(PROBLEM DESCRIPTION): Below this sentence is a listing; return exactly its lines from the one with "def Store.find (st" to the one with "An OWNED entry", both kept, and nothing more.
------------------------
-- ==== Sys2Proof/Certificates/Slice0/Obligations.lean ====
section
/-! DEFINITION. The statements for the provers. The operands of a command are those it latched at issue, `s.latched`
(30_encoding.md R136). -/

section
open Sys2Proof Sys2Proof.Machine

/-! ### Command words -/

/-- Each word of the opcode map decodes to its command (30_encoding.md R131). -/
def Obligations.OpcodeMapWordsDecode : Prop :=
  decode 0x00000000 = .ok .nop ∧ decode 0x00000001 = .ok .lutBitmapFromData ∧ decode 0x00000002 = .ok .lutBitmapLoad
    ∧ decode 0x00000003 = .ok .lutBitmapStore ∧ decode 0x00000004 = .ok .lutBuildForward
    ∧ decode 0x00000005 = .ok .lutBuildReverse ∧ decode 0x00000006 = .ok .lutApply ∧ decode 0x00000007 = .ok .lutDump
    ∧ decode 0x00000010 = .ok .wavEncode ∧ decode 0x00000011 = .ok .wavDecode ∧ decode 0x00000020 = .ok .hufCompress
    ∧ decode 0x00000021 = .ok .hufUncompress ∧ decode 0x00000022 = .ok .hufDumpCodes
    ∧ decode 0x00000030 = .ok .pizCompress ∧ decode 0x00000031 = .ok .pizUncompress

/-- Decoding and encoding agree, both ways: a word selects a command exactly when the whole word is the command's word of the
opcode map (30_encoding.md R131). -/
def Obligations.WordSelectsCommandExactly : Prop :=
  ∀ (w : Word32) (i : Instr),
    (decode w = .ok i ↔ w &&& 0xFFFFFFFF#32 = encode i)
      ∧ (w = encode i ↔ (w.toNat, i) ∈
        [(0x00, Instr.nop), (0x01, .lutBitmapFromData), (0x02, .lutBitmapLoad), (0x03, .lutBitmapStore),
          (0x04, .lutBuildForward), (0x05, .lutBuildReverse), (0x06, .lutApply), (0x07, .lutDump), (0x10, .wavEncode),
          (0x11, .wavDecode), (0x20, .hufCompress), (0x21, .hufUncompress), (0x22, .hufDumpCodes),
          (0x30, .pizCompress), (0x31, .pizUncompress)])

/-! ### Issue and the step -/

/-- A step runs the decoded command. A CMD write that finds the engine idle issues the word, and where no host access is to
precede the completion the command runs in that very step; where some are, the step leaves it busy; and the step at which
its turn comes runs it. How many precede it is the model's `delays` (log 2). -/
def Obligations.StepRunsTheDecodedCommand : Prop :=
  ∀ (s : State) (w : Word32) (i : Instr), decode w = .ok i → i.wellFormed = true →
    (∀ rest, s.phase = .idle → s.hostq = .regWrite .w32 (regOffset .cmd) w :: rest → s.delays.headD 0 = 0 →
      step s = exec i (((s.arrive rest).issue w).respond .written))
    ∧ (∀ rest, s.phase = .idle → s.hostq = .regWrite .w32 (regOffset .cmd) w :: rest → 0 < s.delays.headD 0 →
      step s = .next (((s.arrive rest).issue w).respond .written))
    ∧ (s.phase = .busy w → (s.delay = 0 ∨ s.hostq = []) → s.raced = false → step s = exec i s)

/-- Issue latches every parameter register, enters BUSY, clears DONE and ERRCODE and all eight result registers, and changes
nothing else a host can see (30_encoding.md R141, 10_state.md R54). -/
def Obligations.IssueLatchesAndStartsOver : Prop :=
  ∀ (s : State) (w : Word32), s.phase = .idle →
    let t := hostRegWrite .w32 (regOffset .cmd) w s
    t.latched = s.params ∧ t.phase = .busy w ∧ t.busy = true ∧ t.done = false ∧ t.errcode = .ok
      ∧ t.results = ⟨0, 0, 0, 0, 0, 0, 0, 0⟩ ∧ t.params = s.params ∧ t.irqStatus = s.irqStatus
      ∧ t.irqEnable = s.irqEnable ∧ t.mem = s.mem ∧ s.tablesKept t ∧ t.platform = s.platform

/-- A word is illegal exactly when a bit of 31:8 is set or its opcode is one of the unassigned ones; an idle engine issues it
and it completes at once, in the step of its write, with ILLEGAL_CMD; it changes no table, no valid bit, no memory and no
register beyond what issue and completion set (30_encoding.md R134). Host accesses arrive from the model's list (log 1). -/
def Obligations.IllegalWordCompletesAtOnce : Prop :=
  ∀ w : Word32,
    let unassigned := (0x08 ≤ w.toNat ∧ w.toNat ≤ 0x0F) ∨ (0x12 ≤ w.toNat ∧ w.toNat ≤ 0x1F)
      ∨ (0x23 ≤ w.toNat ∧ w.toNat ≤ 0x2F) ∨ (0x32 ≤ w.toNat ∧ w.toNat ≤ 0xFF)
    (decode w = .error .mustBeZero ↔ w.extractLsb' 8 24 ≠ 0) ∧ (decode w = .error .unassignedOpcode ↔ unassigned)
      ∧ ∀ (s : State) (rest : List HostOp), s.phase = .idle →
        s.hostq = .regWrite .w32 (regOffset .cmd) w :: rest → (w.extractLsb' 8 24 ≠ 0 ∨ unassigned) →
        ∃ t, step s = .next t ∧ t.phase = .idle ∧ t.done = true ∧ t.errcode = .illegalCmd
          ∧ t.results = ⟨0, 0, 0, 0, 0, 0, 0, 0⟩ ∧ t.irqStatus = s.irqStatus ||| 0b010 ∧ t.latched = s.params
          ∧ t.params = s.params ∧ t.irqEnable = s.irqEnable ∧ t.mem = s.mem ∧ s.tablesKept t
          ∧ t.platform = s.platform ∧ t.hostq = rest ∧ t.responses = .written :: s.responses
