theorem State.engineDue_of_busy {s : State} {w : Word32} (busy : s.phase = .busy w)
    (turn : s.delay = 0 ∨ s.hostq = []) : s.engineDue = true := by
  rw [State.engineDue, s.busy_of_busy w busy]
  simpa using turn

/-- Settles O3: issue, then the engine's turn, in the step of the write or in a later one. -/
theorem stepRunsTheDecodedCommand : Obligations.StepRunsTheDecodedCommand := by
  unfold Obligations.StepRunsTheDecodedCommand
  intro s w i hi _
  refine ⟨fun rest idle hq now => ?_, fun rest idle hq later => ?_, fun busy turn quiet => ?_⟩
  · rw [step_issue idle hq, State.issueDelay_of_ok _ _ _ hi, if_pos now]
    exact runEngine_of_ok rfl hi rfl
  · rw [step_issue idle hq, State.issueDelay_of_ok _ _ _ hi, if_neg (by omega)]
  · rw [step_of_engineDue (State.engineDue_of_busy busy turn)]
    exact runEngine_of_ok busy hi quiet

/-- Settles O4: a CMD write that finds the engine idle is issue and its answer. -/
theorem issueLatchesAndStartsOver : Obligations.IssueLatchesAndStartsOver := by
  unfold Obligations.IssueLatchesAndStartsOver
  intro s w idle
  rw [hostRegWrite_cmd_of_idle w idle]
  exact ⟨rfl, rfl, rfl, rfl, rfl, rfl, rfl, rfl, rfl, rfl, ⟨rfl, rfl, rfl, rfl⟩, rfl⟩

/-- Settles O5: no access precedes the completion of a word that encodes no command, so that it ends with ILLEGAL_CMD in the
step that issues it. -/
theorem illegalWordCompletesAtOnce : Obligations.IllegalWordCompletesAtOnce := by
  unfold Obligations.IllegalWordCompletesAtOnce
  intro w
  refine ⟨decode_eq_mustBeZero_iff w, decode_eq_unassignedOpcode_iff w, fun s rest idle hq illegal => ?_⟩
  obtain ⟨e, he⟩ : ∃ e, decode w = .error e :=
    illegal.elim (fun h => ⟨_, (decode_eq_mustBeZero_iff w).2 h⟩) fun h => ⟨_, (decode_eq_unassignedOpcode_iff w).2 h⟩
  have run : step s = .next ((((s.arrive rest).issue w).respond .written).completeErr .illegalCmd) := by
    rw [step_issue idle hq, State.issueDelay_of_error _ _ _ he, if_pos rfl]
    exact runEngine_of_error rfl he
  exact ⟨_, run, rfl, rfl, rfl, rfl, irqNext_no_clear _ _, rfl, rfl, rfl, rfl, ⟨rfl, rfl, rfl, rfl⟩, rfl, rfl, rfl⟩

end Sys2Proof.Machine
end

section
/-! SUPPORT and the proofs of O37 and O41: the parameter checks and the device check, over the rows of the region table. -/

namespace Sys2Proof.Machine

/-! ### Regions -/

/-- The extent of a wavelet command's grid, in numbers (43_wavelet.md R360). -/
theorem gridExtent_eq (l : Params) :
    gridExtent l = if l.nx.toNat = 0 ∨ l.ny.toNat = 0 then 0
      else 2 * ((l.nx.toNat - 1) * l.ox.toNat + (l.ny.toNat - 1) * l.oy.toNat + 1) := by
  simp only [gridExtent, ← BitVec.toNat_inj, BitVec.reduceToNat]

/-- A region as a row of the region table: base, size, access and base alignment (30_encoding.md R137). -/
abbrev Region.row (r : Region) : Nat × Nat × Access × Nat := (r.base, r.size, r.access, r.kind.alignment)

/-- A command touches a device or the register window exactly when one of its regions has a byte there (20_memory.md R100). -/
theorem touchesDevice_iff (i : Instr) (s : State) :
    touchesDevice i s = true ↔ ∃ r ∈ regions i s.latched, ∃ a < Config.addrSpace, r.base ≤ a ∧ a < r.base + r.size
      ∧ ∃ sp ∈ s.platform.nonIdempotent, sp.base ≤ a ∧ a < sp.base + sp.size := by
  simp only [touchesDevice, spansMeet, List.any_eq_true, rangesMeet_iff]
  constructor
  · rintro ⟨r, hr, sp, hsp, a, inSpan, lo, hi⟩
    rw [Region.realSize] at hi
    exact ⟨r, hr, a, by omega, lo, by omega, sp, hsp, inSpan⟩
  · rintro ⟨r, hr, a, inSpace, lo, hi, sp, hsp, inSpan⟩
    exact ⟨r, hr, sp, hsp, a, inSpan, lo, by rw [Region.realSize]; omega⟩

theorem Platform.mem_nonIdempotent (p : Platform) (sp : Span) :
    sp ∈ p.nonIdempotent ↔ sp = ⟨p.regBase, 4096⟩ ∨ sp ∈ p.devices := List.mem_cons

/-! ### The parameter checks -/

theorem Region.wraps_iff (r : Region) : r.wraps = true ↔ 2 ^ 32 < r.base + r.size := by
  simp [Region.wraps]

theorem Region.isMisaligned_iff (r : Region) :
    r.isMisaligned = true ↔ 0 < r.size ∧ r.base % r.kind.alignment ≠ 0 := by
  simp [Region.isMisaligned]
------------------------
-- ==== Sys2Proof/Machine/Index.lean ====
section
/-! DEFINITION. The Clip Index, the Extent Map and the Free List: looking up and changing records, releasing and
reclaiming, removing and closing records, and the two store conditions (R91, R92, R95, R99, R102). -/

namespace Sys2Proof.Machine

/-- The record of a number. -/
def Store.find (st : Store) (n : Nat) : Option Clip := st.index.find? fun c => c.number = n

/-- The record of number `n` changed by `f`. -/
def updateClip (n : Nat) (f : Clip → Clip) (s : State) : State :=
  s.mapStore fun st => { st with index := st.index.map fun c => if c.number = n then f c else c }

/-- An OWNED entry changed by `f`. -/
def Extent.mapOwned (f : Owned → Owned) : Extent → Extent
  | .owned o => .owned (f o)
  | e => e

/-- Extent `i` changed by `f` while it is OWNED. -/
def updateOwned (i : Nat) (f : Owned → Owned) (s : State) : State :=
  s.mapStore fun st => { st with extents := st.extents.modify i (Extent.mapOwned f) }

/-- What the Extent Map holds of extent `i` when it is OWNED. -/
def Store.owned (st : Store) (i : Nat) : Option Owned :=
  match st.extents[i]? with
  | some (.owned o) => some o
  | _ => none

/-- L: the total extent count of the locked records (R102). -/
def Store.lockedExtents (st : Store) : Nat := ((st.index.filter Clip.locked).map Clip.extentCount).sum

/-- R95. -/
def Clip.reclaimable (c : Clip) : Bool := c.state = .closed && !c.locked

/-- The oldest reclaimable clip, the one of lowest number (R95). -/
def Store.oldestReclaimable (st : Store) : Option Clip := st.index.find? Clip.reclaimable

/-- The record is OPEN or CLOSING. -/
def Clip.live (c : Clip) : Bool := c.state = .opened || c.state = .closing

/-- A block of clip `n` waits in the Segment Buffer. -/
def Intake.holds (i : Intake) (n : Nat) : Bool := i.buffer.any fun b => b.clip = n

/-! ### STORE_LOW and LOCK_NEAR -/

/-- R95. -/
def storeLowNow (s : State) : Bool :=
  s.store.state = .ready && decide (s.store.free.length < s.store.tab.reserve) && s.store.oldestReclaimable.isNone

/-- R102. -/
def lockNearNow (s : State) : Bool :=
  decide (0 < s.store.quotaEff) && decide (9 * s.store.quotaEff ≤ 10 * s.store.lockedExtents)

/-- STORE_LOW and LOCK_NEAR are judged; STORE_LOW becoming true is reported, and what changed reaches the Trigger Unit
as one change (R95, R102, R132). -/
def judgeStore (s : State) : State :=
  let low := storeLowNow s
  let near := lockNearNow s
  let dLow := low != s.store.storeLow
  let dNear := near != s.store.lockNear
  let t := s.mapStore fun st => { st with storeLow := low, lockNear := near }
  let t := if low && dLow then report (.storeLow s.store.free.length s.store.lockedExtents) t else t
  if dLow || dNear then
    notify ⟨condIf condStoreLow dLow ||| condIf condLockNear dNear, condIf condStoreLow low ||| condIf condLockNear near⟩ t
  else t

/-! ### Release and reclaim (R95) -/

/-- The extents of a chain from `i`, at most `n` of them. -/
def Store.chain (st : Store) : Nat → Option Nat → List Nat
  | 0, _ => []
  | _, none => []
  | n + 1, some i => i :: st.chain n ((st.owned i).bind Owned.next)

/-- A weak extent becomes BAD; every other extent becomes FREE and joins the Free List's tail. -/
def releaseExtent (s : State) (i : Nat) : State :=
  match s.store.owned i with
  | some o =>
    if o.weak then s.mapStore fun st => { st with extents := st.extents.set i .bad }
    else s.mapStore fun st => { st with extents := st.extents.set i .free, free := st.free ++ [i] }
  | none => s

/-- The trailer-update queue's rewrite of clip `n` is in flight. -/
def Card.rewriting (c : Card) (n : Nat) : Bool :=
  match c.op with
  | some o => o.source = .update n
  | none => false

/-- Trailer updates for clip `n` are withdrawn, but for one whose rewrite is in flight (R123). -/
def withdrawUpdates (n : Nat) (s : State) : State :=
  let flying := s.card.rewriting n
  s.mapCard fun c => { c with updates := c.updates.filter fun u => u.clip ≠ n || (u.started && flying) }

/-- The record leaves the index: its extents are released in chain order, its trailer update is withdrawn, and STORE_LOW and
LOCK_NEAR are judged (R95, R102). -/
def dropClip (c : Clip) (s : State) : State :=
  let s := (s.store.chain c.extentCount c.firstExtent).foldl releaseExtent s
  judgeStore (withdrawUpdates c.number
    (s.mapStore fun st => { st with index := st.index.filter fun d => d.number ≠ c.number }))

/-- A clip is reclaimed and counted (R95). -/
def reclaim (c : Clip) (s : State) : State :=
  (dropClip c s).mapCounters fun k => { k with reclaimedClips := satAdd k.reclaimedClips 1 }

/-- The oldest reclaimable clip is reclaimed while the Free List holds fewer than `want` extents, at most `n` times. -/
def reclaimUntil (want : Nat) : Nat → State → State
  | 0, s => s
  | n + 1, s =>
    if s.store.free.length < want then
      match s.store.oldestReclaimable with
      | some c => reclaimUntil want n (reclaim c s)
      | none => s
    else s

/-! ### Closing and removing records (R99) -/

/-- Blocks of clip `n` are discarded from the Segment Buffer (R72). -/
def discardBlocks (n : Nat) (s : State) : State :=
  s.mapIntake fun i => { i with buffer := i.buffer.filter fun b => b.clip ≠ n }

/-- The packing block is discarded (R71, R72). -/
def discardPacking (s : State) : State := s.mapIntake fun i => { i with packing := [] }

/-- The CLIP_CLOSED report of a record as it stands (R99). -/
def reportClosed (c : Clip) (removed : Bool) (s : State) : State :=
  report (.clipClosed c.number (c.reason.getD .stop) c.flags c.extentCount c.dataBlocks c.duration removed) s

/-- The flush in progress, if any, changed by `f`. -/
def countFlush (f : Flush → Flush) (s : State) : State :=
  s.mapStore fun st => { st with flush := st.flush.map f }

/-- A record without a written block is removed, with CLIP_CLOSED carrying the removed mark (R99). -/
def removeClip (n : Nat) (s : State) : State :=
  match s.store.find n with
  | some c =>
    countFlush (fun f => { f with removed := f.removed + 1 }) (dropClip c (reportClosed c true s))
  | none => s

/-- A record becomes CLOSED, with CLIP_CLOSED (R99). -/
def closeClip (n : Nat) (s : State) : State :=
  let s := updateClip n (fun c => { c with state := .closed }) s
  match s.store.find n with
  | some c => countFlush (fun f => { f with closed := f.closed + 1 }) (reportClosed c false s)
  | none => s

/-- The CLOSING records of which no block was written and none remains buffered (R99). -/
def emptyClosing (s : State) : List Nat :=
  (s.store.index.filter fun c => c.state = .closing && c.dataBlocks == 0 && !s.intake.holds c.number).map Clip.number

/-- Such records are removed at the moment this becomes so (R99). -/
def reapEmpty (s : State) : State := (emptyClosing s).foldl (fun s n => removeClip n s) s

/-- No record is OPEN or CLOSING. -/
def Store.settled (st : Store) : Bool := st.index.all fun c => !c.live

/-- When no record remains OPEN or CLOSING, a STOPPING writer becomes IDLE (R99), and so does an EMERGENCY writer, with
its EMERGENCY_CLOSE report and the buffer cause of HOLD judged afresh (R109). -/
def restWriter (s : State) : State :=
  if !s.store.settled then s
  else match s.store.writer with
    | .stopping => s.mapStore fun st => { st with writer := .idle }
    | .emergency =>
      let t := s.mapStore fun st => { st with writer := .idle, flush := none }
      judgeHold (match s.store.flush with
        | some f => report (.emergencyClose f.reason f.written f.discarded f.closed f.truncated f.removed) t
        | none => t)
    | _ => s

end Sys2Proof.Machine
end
------------------------
(ANSWER):
def Store.find (st : Store) (n : Nat) : Option Clip := st.index.find? fun c => c.number = n

/-- The record of number `n` changed by `f`. -/
def updateClip (n : Nat) (f : Clip → Clip) (s : State) : State :=
  s.mapStore fun st => { st with index := st.index.map fun c => if c.number = n then f c else c }

/-- An OWNED entry changed by `f`. -/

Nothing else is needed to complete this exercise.